Exercise details
Scan the listing below for the string "bits" and copy each line where it turns up.

Information
----

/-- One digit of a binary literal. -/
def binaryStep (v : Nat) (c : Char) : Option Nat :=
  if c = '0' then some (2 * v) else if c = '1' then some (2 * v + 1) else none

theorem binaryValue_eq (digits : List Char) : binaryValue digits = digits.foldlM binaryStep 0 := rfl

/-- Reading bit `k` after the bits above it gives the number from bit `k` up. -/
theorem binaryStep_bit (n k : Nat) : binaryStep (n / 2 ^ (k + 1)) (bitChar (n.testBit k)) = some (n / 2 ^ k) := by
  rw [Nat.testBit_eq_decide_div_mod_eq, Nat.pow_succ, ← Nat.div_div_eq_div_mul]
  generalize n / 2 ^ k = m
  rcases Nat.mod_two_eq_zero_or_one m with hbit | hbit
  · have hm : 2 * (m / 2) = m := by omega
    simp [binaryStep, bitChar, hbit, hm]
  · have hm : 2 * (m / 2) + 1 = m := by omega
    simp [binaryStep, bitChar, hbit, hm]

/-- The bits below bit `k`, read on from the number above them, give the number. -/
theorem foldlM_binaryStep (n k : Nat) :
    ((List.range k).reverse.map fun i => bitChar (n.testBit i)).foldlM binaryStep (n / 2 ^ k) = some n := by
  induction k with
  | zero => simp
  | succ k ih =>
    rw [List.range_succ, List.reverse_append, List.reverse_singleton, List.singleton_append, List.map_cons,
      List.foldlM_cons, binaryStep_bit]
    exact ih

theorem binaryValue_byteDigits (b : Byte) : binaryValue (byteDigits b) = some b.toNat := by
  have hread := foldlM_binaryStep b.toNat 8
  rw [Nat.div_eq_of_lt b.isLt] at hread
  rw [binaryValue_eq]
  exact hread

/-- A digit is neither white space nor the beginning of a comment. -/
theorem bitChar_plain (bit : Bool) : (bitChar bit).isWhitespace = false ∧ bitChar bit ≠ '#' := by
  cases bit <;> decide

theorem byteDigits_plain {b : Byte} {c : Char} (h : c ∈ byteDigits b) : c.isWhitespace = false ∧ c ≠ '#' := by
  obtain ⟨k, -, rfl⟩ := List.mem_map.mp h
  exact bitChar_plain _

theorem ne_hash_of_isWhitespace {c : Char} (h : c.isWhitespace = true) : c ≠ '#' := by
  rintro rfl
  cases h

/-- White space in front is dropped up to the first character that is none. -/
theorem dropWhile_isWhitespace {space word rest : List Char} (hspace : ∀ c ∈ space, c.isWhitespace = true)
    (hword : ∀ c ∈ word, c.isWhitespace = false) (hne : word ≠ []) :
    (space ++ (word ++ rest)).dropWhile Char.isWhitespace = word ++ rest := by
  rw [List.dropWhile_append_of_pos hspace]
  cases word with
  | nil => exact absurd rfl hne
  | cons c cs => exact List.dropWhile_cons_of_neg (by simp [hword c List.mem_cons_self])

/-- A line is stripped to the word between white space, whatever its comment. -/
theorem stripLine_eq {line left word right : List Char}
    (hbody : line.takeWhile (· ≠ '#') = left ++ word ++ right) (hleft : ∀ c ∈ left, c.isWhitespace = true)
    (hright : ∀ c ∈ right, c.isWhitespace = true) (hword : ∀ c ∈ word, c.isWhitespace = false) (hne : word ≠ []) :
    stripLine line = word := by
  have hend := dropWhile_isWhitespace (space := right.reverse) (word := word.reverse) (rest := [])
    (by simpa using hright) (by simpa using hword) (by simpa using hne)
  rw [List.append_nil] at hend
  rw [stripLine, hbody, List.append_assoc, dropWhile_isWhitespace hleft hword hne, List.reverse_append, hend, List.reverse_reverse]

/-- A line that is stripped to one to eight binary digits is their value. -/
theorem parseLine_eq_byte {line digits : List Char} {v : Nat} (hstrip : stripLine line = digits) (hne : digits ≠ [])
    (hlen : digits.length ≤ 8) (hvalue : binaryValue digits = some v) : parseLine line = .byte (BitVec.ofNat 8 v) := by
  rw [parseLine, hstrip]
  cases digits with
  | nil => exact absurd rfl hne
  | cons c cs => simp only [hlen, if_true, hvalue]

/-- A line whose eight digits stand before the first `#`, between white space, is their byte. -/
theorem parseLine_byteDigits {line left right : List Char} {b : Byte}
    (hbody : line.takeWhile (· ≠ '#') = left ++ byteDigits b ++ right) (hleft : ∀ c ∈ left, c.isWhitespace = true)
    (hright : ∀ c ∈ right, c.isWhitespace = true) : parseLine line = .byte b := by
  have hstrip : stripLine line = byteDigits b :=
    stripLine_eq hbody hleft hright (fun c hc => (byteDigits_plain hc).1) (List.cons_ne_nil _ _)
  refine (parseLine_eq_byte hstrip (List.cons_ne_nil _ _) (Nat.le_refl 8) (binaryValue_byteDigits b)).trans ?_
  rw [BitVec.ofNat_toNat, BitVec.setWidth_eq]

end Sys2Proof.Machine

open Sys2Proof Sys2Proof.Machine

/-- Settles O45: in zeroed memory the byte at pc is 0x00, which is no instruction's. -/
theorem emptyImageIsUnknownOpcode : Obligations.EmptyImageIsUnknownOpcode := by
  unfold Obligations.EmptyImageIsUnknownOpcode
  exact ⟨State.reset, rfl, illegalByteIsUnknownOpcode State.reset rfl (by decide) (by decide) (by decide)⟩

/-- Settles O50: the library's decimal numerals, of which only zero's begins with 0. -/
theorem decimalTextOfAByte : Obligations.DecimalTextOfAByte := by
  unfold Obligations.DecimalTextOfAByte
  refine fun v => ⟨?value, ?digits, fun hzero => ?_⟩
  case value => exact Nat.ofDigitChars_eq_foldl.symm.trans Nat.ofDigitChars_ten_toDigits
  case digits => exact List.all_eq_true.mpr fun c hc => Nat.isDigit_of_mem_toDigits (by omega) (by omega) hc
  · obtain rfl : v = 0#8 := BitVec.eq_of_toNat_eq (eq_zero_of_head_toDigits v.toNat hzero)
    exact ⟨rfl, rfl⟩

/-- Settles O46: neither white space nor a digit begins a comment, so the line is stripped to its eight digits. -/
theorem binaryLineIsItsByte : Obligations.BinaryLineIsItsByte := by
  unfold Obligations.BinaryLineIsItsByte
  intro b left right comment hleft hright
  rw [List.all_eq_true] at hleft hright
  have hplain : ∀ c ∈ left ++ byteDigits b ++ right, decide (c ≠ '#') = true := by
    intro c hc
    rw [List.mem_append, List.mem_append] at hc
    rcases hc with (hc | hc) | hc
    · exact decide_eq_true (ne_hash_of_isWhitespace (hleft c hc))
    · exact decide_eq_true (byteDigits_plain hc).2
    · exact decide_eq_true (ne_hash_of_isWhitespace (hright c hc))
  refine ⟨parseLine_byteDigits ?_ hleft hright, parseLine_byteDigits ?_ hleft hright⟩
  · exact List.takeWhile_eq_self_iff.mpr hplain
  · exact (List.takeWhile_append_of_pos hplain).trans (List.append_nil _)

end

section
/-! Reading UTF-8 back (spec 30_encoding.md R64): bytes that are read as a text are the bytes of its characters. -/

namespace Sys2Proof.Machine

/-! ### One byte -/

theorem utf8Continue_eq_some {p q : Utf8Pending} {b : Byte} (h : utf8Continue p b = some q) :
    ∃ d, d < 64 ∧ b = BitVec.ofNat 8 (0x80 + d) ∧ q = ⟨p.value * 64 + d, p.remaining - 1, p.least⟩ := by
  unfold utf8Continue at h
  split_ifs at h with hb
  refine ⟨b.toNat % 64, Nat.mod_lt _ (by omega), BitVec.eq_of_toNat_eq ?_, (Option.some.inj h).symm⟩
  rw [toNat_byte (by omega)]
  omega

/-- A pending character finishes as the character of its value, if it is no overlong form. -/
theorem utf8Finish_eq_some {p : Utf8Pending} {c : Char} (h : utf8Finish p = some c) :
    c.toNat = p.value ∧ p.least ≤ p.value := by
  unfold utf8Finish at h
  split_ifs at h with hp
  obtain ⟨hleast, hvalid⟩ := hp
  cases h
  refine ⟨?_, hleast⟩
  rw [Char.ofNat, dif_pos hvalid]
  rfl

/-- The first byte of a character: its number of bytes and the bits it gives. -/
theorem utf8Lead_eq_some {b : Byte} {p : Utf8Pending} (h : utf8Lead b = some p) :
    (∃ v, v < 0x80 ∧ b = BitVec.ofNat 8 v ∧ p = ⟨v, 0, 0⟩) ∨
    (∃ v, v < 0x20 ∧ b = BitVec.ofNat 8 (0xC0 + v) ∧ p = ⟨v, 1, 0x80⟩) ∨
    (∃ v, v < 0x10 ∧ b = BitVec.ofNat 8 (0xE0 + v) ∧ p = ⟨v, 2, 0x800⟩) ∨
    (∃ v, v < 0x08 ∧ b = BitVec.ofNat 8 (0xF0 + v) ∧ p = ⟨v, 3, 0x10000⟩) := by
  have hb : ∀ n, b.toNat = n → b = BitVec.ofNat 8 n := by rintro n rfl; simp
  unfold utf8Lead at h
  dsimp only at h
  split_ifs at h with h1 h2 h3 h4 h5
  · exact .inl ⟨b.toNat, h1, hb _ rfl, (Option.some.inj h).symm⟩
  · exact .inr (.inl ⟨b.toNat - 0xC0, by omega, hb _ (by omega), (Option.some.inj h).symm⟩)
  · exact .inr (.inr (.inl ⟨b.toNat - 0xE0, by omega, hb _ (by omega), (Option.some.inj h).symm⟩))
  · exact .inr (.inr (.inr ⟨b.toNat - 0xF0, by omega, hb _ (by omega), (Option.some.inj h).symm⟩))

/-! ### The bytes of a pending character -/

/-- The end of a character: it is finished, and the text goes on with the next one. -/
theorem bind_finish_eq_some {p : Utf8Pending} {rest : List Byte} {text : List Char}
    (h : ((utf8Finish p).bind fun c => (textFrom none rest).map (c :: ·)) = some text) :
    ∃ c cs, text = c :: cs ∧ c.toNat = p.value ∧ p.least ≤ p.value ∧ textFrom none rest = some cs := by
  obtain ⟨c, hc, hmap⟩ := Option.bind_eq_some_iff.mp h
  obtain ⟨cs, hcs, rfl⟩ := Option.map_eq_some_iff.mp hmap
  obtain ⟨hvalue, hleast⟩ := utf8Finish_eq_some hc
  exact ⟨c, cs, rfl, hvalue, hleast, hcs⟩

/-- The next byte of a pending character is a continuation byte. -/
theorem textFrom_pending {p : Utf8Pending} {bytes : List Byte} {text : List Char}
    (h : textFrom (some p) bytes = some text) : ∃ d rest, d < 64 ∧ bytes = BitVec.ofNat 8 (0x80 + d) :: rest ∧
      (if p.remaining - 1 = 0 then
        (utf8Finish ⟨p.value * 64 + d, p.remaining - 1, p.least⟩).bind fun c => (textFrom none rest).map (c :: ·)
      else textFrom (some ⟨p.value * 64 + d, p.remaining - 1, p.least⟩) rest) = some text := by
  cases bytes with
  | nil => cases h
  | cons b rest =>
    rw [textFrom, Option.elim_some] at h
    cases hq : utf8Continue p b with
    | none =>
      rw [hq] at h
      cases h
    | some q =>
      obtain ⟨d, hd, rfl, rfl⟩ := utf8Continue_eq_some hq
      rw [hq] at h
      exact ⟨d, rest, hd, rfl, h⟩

----

Your solution
/-- Reading bit `k` after the bits above it gives the number from bit `k` up. -/
/-- The bits below bit `k`, read on from the number above them, give the number. -/
/-- The first byte of a character: its number of bytes and the bits it gives. -/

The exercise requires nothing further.